By Tiago Marreiros Moreira & Francisco Cabral Matos
Posted: 26th September 2013 16:07
The Portuguese economy has been facing significant challenges particularly in the past few years, not only as an immediate result of the financial crisis, but also and in a more structural manner, in the general context of the worldwide globalisation. 
Whilst it may be argued that Portuguese enterprises took some time to break new grounds and expand their business towards the European market and even other economies further beyond, is also holds true that the Portuguese legal and tax systems were not totally investor-friendly and have been discouraging both inward and outward investment.
In spite of the foregoing, it is often pointed out that times of crises ultimately give way to interesting opportunities and to new waves of development fostered, to great extent, by the need to be innovative and make a difference – preferably a positive one.  The authors are truly convinced that this is currently the case of Portugal, and hopefully this article will succeed to evidence that.
Portugal is in fact internationally recognised as a technologically developed country with significant know-how, e.g. on research and development, biotechnologies and software development, thanks to considerable investment made in public infrastructures, such as schools, universities, hospitals and research centres.  Portuguese universities developed valuable international partnerships and are nowadays very well ranked worldwide.

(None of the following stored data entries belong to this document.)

-- ==== Sys2Proof/Certificates/Slice0/Obligations.lean ====
section
/-! DEFINITION. The statements for the provers, in the order of the spec's chapters. A statement gives the next state of a command whole, or says what it holds and, by `only`, which parts of the state may differ at all. -/

open Sys2Proof Sys2Proof.Machine

/-! The machine. -/

/-- A step with a command at the front of the queue is that command on the state with the queue's rest; on an empty queue a step idles, every happening of the spec being a command (the idling is the model's choice, logs 9 and 70). -/
def Obligations.StepRunsFront : Prop :=
  ∀ (c : Instr) (rest : List Instr) (s : State), step { s with pending := c :: rest } = exec c { s with pending := rest } ∧ (s.pending = [] → step s = .next s)

/-- Right after reset the package is in RESET with the phase in NONE and unselected, nothing claimed, no stack in use, no link up, no frame, task, message or record held, and no command waiting (R435, R439, R451). The part and the words of GLB_RESET_CAUSE are the model's (logs 1 and 2), and so is that the staging store and its parity hold nothing, their bytes reading as zero (log 5). -/
def Obligations.ResetHoldsNothing : Prop :=
  State.reset.glb.mode = .reset ∧ State.reset.phi.st = .none ∧ State.reset.phi.src = .none ∧ State.reset.gwe.owner = none ∧ State.reset.gwe.assoc = none
    ∧ State.reset.ssc.smask = 0 ∧ State.reset.ssc.begun = false ∧ (∀ p, (State.reset.lnk p).up = false) ∧ (∀ q, (State.reset.lq q).items = [])
    ∧ (∀ d n, (State.reset.thr d n).st = .idle) ∧ (∀ d l, State.reset.readyList d l = []) ∧ State.reset.gwe.evq = [] ∧ State.reset.plt.ops = List.replicate 16 none
    ∧ State.reset.bpm.quay = [] ∧ State.reset.cra.pad = [] ∧ State.reset.ssc.data = [] ∧ State.reset.ssc.par = [] ∧ State.reset.ssc.seg = [] ∧ State.reset.pending = []

/-- The invariant holds right after reset. -/
def Obligations.ResetInv : Prop := State.reset.Inv

/-- Every step keeps the invariant: canonical byte stores, register words, threads and landing queues listed once, four sessions, sixteen record slots, at most 4,096 events. -/
def Obligations.StepKeepsInv : Prop := ∀ s t : State, s.Inv → step s = .next t → t.Inv

/-- Every command answers a next state, whatever the state is, and so does every step: none is refused and none faults, because no rule stops the block. A command that names a die which the part lacks changes nothing but the Gangway's answer (that it does not occur is the model's reading, log 26). -/
def Obligations.EveryCommandCompletes : Prop :=
  (∀ (c : Instr) (s : State), runs c s) ∧ (∀ s : State, ¬ stops s)
    ∧ ∀ (c : Instr) (s : State) (d : Nat), c.die = some d → s.dies ≤ d → ∃ t, exec c s = .next t ∧ only [.gwe] s t

/-! The phase (spec/02). -/

/-- Steps of the phase: an edge of the active input adds one, whether or not it passes its checks (R42, R46, R55), unless it comes no later than half a period after an estimated step (R536) or the input is high-impedance (R508); ESTIMATED_STEP, COASTED_STEP and SELF_PHASE_STEP add one (R51, R59, R536); CROSSING_BEGIN is the one that ends at step 0 (R42). -/
def Obligations.StepsAdvanceThePhase : Prop :=
  ∀ (s : State) (lanes : List (Fin 8 × Nat)), s.Inv →
    (∀ inp mark period lag, s.isActive inp = true → s.pinsReset = false →
      (¬ (s.phi.estimated = true ∧ 2 * lag ≤ s.phi.period) →
        ∃ t, exec (.phaseStep inp mark period ⟨lag, lanes⟩) s = .next t ∧ advancedTo lanes s t ∧ only [.regs, .phi, .cte, .qba, .ssc, .gwe] s t
          ∧ ((trackEdge s inp mark period).1 = none → t.phi.estimated = false ∧ t.phi.st = s.phi.st ∧ t.phi.src = s.phi.src))
      ∧ (s.phi.estimated = true → 2 * lag ≤ s.phi.period →
        ∃ t, exec (.phaseStep inp mark period ⟨lag, lanes⟩) s = .next t ∧ t.phi.step = s.phi.step ∧ t.phi.xing = s.phi.xing ∧ t.phi.stepCnt = s.phi.stepCnt
          ∧ only [.regs, .phi, .cte, .gwe] s t))
    ∧ (s.phi.st = .locked → ∃ t, exec .estimatedStep s = .next t ∧ advancedTo [] s t ∧ t.phi.estimated = true ∧ only [.regs, .phi, .cte, .qba, .ssc, .gwe] s t)
    ∧ (s.coasts = true → ∃ t, exec .coastedStep s = .next t ∧ advancedTo [] s t
        ∧ t.phi.coasted = (if s.phi.st = .holdover then s.phi.coasted + 1 else s.phi.coasted) ∧ only [.regs, .phi, .cte, .qba, .ssc, .gwe] s t)
    ∧ (s.phi.st = .self → ∃ t, exec .selfPhaseStep s = .next t ∧ advancedTo [] s t ∧ only [.regs, .phi, .cte, .qba, .ssc, .gwe] s t)
    ∧ (∀ mark period lag, s.xlen ≤ s.phi.step + 1 →
        (s.phi.st = .self ∨ s.coasts = true ∨ (s.pinsReset = false ∧ (∃ inp, s.isActive inp = true) ∧ ¬ (s.phi.estimated = true ∧ 2 * lag ≤ s.phi.period))) →
        ∃ t, exec (.crossingBegin mark ⟨period, lag, lanes⟩) s = .next t ∧ advancedTo lanes s t ∧ t.phi.step = 0 ∧ only [.regs, .phi, .cte, .qba, .ssc, .gwe] s t)

/-- TICK counts the tick, and outside MOORED one unit of age (R43, R446); a read of PHI_NOW_XING returns the crossing number and latches the step number and the tick count of the same phase (R58). -/
def Obligations.TicksAndPhaseReads : Prop :=
  ∀ s : State,
    (s.phi.tickDone ≠ s.ticks → exec .tick s = .next { s with
        phi := { s.phi with tickDone := (s.phi.tickDone + 1) % (2 ^ 64 / 2 ^ s.tickShift) }
        glb := { s.glb with ageCnt := if s.glb.mode = .moored then s.glb.ageCnt else s.glb.ageCnt + 1 } })
    ∧ (s.Inv → s.glb.mode.any = true → ∃ t, exec .phiNowXingRead s = .next t
        ∧ t.gwe = { s.gwe with results := [{ opcode := 0x10, tag := 0, status := .ok, data := beBytes 4 (BitVec.ofNat 32 s.phi.xing).toNat }] }
        ∧ t.reg .PHI_NOW_STEP 0 [] = BitVec.ofNat 32 s.phi.step ∧ t.reg .PHI_TICKS_LO 0 [] = BitVec.ofNat 32 s.ticks
        ∧ t.reg .PHI_TICKS_HI 0 [] = BitVec.ofNat 32 (s.ticks / 2 ^ 32) ∧ only [.regs, .gwe] s t)

/-- A whole phase word of an input passes or fails its check on SYNC, CRC and crossing number, and the input keeps the outcome: a good one seeds an input that is not seeded (R38 to R40, R46) and, of the active input with COPY_SRC = 1, selects the copy (R41); with a second bad word in a row the input is not healthy (R46). At an edge the period since the last one is measured, and one that fails the step-rate check, a single period outside 5 ns to 40 ns among them, makes its input not healthy (R46); an input without step numbering takes the first step with MARK as its step 0 (R535), and one that has it finds an error where MARK is high at another step than 0 or low at it, which PHI_ERR counts: the second crossing in a row with one makes it not healthy (R46). That its numbering restarts then too is the model's reading (log 72), and that means are rounded down its choice (log 82). An edge of an input that is not active moves no step. An input without edges for 8 periods is no longer seen and not healthy (R46). In RESET no edge and no word is seen (R508). -/
def Obligations.PhaseInputsKeepTheirChecks : Prop :=
  ∀ (s : State) (inp : PhInp), (s.pinsReset = true → (∀ w, exec (.phaseWord inp w) s = .next s) ∧ (∀ mark period x, exec (.phaseStep inp mark period x) s = .next s) ∧ exec (.stepPresenceFail inp) s = .next s) ∧
    (s.phi.st ≠ .self → s.pinsReset = false →
    (∀ mark period x l, l = (if (s.phIn inp).seen = true then (period :: (s.phIn inp).periods).take 4096 else []) →
      ∃ t, exec (.phaseStep inp mark period x) s = .next t ∧ t.phIn (otherInp inp) = s.phIn (otherInp inp) ∧ (t.phIn inp).seen = true ∧ (t.phIn inp).periods = l
        ∧ (s.isActive inp = false → t.phi.step = s.phi.step ∧ t.phi.xing = s.phi.xing ∧ t.phi.stepCnt = s.phi.stepCnt ∧ only [.regs, .phi, .cte, .gwe] s t)
        ∧ (rateFails (s.rf .PHI_TOL 0 [] 15 0) l = true → (t.phIn inp).healthy = false ∧ (t.phIn inp).stepOk = false)
        ∧ ((s.phIn inp).seen = true → (period < 5000000 ∨ 40000000 < period) → (t.phIn inp).healthy = false)
        ∧ (rateFails (s.rf .PHI_TOL 0 [] 15 0) l = false →
          ((s.phIn inp).stepNo = none → mark = true → (t.phIn inp).stepNo = some 0 ∧ (t.phIn inp).xing = ((s.phIn inp).xing + 1) % 2 ^ 32)
          ∧ ∀ n e b, (s.phIn inp).healthy = true → (s.phIn inp).stepNo = some n → e = (n + 1) % s.xlen →
              b = (if e = 0 then (if (s.phIn inp).markErr then (s.phIn inp).badMarks else 0) + 1 else if (s.phIn inp).markErr then (s.phIn inp).badMarks else (s.phIn inp).badMarks + 1) →
              (mark = decide (e = 0) → (s.phIn inp).badMarks < 2 → (t.phIn inp).healthy = true ∧ (t.phIn inp).stepNo = some e)
              ∧ (mark ≠ decide (e = 0) → (s.Inv → t.rf .PHI_ERR 0 [inpNo inp] 31 16 = min 65535 (s.rf .PHI_ERR 0 [inpNo inp] 31 16 + 1))
                  ∧ (b < 2 → (t.phIn inp).healthy = true ∧ (t.phIn inp).stepNo = some e ∧ (t.phIn inp).badMarks = b)
                  ∧ (2 ≤ b → (t.phIn inp).healthy = false ∧ (t.phIn inp).stepNo = none))))
    ∧ (∀ w, (s.phIn inp).whole = true →
      ∃ t, exec (.phaseWord inp w) s = .next t ∧ only [.regs, .phi, .cte, .gwe] s t ∧ t.phIn (otherInp inp) = s.phIn (otherInp inp) ∧ (t.phIn inp).whole = false
        ∧ (wordGood w = true → ((s.phIn inp).seeded = true → bitsOf w.toNat 47 16 = (s.phIn inp).wstart) →
            (t.phIn inp).wordOk = true ∧ (t.phIn inp).badWords = 0 ∧ (t.phIn inp).seeded = true
            ∧ ((s.phIn inp).seeded = false → (t.phIn inp).xing = (bitsOf w.toNat 47 16 + sub32 (s.phIn inp).xing (s.phIn inp).wstart) % 2 ^ 32)
            ∧ (s.isActive inp = true → s.copySrc = true → t.cte.nextCopy = some (bitsOf w.toNat 8 8, none)))
        ∧ (¬ (wordGood w = true ∧ ((s.phIn inp).seeded = true → bitsOf w.toNat 47 16 = (s.phIn inp).wstart)) →
            (t.phIn inp).wordOk = false ∧ (t.phIn inp).badWords = (s.phIn inp).badWords + 1 ∧ (t.phIn inp).good = 0
            ∧ (1 ≤ (s.phIn inp).badWords → (t.phIn inp).healthy = false)))
    ∧ ((s.phIn inp).seen = true →
      ∃ t, exec (.stepPresenceFail inp) s = .next t ∧ only [.regs, .phi, .cte, .gwe] s t ∧ (t.phIn inp).seen = false ∧ (t.phIn inp).stepNo = none
        ∧ (t.phIn inp).periods = [] ∧ (t.phIn inp).healthy = false ∧ t.phIn (otherInp inp) = s.phIn (otherInp inp)))

/-- Changes of the phase state: PHASE_ADOPT takes the crossing number and step 0 of the input to be adopted (R49, R52), HOLDOVER_EXPIRY ends in LOST (R49, R57), PHASE_REVERT returns to the preferred input (R50), PHASE_REALIGN takes a die off the skewed ones and puts it in phase (R44), and a write of PHI_CTRL.SRC that changes it selects no source, acquisition, or the self-phase from PHI_SELF_START (R49, R59). That an adoption counts a step and the start of self-phase none is the model's choice (log 69), and so is the rounding of the period (log 82). -/
def Obligations.PhaseStateChanges : Prop :=
  ∀ s : State,
    (∀ i, s.phi.adopt = some i → (s.phIn i).healthy = true → (s.phIn i).stepNo = some 0 → (s.phi.st = .acquire ∨ s.phi.st = .holdover ∨ s.phi.st = .lost) →
      ∃ t, exec .phaseAdopt s = .next t ∧ t.phi.st = .locked ∧ t.phi.src = inpSrc i ∧ t.phi.step = 0 ∧ t.phi.xing = (s.phIn i).xing
        ∧ t.phi.stepCnt = (s.phi.stepCnt + 1) % 2 ^ 64 ∧ t.phi.adopt = none ∧ only [.regs, .phi, .cte, .qba, .ssc, .gwe] s t)
    ∧ (s.phi.st = .holdover → s.rf .PHI_HOLD 0 [] 15 0 * s.xlen ≤ s.phi.coasted →
      ∃ t, exec .holdoverExpiry s = .next t ∧ t.phi = { s.phi with st := .lost, src := .none } ∧ only [.regs, .phi, .cte, .gwe] s t)
    ∧ (s.phi.st = .locked → s.isActive s.prefInp = false → bit (s.reg .PHI_CTRL 0 []) 4 = true → s.phi.step = 0 → (s.phIn s.prefInp).healthy = true →
        s.rf .PHI_HOLD 0 [] 19 16 ≤ (s.phIn s.prefInp).words → s.agrees s.prefInp = true →
      ∃ t, exec .phaseRevert s = .next t
        ∧ t.phi = { s.phi with src := inpSrc s.prefInp, ever := true, period := if (s.phIn s.prefInp).measured = 0 then s.phi.period else (s.phIn s.prefInp).measured }
        ∧ only [.regs, .phi, .cte, .gwe] s t)
    ∧ (∀ d : Fin 8, d < s.dies → s.phi.step = 0 → s.phi.skewed.any (fun e => e.1 = d && decide (e.2 ≠ s.phi.stepCnt)) = true →
      ∃ t, exec (.phaseRealign d) s = .next t ∧ t.phi = { s.phi with skewed := s.phi.skewed.filter (fun e => e.1 ≠ d), off := mset 0 s.phi.off d 0 } ∧ only [.regs, .phi] s t)
    ∧ (∀ w, s.glb.mode = .provision → genOk (fld w 31 16) (s.gen .PHI_STATE 0) = true → fld w 1 0 ≠ 3 → fld w 1 0 ≠ s.rf .PHI_CTRL 0 [] 1 0 →
      ∃ t, exec (.phiSourceSelect w) s = .next t ∧ t.phi.st = (if fld w 1 0 = 1 then .acquire else if fld w 1 0 = 2 then .self else .none)
        ∧ t.phi.src = (if fld w 1 0 = 2 then .self else .none) ∧ t.phi.stepCnt = s.phi.stepCnt ∧ t.gwe.results = [{ opcode := 0x11, tag := 0, status := .ok, data := [] }]
        ∧ (s.Inv → fld w 1 0 = 2 → t.phi.step = 0 ∧ t.phi.xing = (s.reg .PHI_SELF_START 0 []).toNat)
        ∧ only [.regs, .phi, .cte, .qba, .ssc, .gwe] s t)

In addition to that, Portugal as a nation benefits from long lasting cultural, politic and economic ties with some of the most relevant emerging economies, such as China, Brazil, Angola, Mozambique (and other Portuguese speaking countries).  For all these reasons, it is fair to say that Portugal may easily become a privileged gateway for investments ranging from Latin America, to Africa and even to Asia.

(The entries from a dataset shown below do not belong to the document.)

/-! setShare. -/

@[simp] theorem State.setShare_part (s : State) (h : Nat) (x : Share) : (s.setShare h x).part = s.part := rfl
@[simp] theorem State.setShare_regs (s : State) (h : Nat) (x : Share) : (s.setShare h x).regs = s.regs := rfl
@[simp] theorem State.setShare_glb (s : State) (h : Nat) (x : Share) : (s.setShare h x).glb = s.glb := rfl
@[simp] theorem State.setShare_phi (s : State) (h : Nat) (x : Share) : (s.setShare h x).phi = s.phi := rfl
@[simp] theorem State.setShare_cte (s : State) (h : Nat) (x : Share) : (s.setShare h x).cte = s.cte := rfl
@[simp] theorem State.setShare_lpx (s : State) (h : Nat) (x : Share) : (s.setShare h x).lpx = s.lpx := rfl
@[simp] theorem State.setShare_prs (s : State) (h : Nat) (x : Share) : (s.setShare h x).prs = s.prs := rfl
@[simp] theorem State.setShare_cls (s : State) (h : Nat) (x : Share) : (s.setShare h x).cls = s.cls := rfl
@[simp] theorem State.setShare_fwt (s : State) (h : Nat) (x : Share) : (s.setShare h x).fwt = s.fwt := rfl
@[simp] theorem State.setShare_qba (s : State) (h : Nat) (x : Share) : (s.setShare h x).qba = s.qba := rfl
@[simp] theorem State.setShare_ssc (s : State) (h : Nat) (x : Share) : (s.setShare h x).ssc = s.ssc := rfl
@[simp] theorem State.setShare_rsq (s : State) (h : Nat) (x : Share) : (s.setShare h x).rsq = s.rsq := rfl
@[simp] theorem State.setShare_cra (s : State) (h : Nat) (x : Share) : (s.setShare h x).cra = s.cra := rfl
@[simp] theorem State.setShare_tdx (s : State) (h : Nat) (x : Share) : (s.setShare h x).tdx = s.tdx := rfl
@[simp] theorem State.setShare_syu (s : State) (h : Nat) (x : Share) : (s.setShare h x).syu = s.syu := rfl
@[simp] theorem State.setShare_gwe (s : State) (h : Nat) (x : Share) : (s.setShare h x).gwe = s.gwe := rfl
@[simp] theorem State.setShare_plt (s : State) (h : Nat) (x : Share) : (s.setShare h x).plt = s.plt := rfl
@[simp] theorem State.setShare_icu (s : State) (h : Nat) (x : Share) : (s.setShare h x).icu = s.icu := rfl
@[simp] theorem State.setShare_lineTx (s : State) (h : Nat) (x : Share) : (s.setShare h x).lineTx = s.lineTx := rfl
@[simp] theorem State.setShare_free (s : State) (h : Nat) (x : Share) : (s.setShare h x).free = s.free := rfl
@[simp] theorem State.setShare_pending (s : State) (h : Nat) (x : Share) : (s.setShare h x).pending = s.pending := rfl

theorem State.setShare_only (s : State) (h : Nat) (x : Share) : only [.bpm] s (s.setShare h x) := by
  intro p hp; cases p <;> first | rfl | exact absurd (by decide) hp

The last step in Portugal’s globalisation is an important Corporate Income Tax Reform (“CIT Reform”) currently undergoing, which places Portuguese tax system at an international level playing field, alongside with the most relevant European countries.  The CIT Reform, which should be in force as of 1 January 2014, allows for Portuguese companies to arise as an efficient international investment vehicle.
A Worldwide Participation Exemption
Portugal is due to have one of the most efficient participation exemption regimes in Europe, which grants a full exemption applicable to dividends received from, and capital gains derived from the sale of, participations representing at least 2 per cent. of the subsidiary’s share capital or voting rights, and held for a minimum period of one year.  This regime will apply to subsidiaries established worldwide, except for those established in blacklisted jurisdictions.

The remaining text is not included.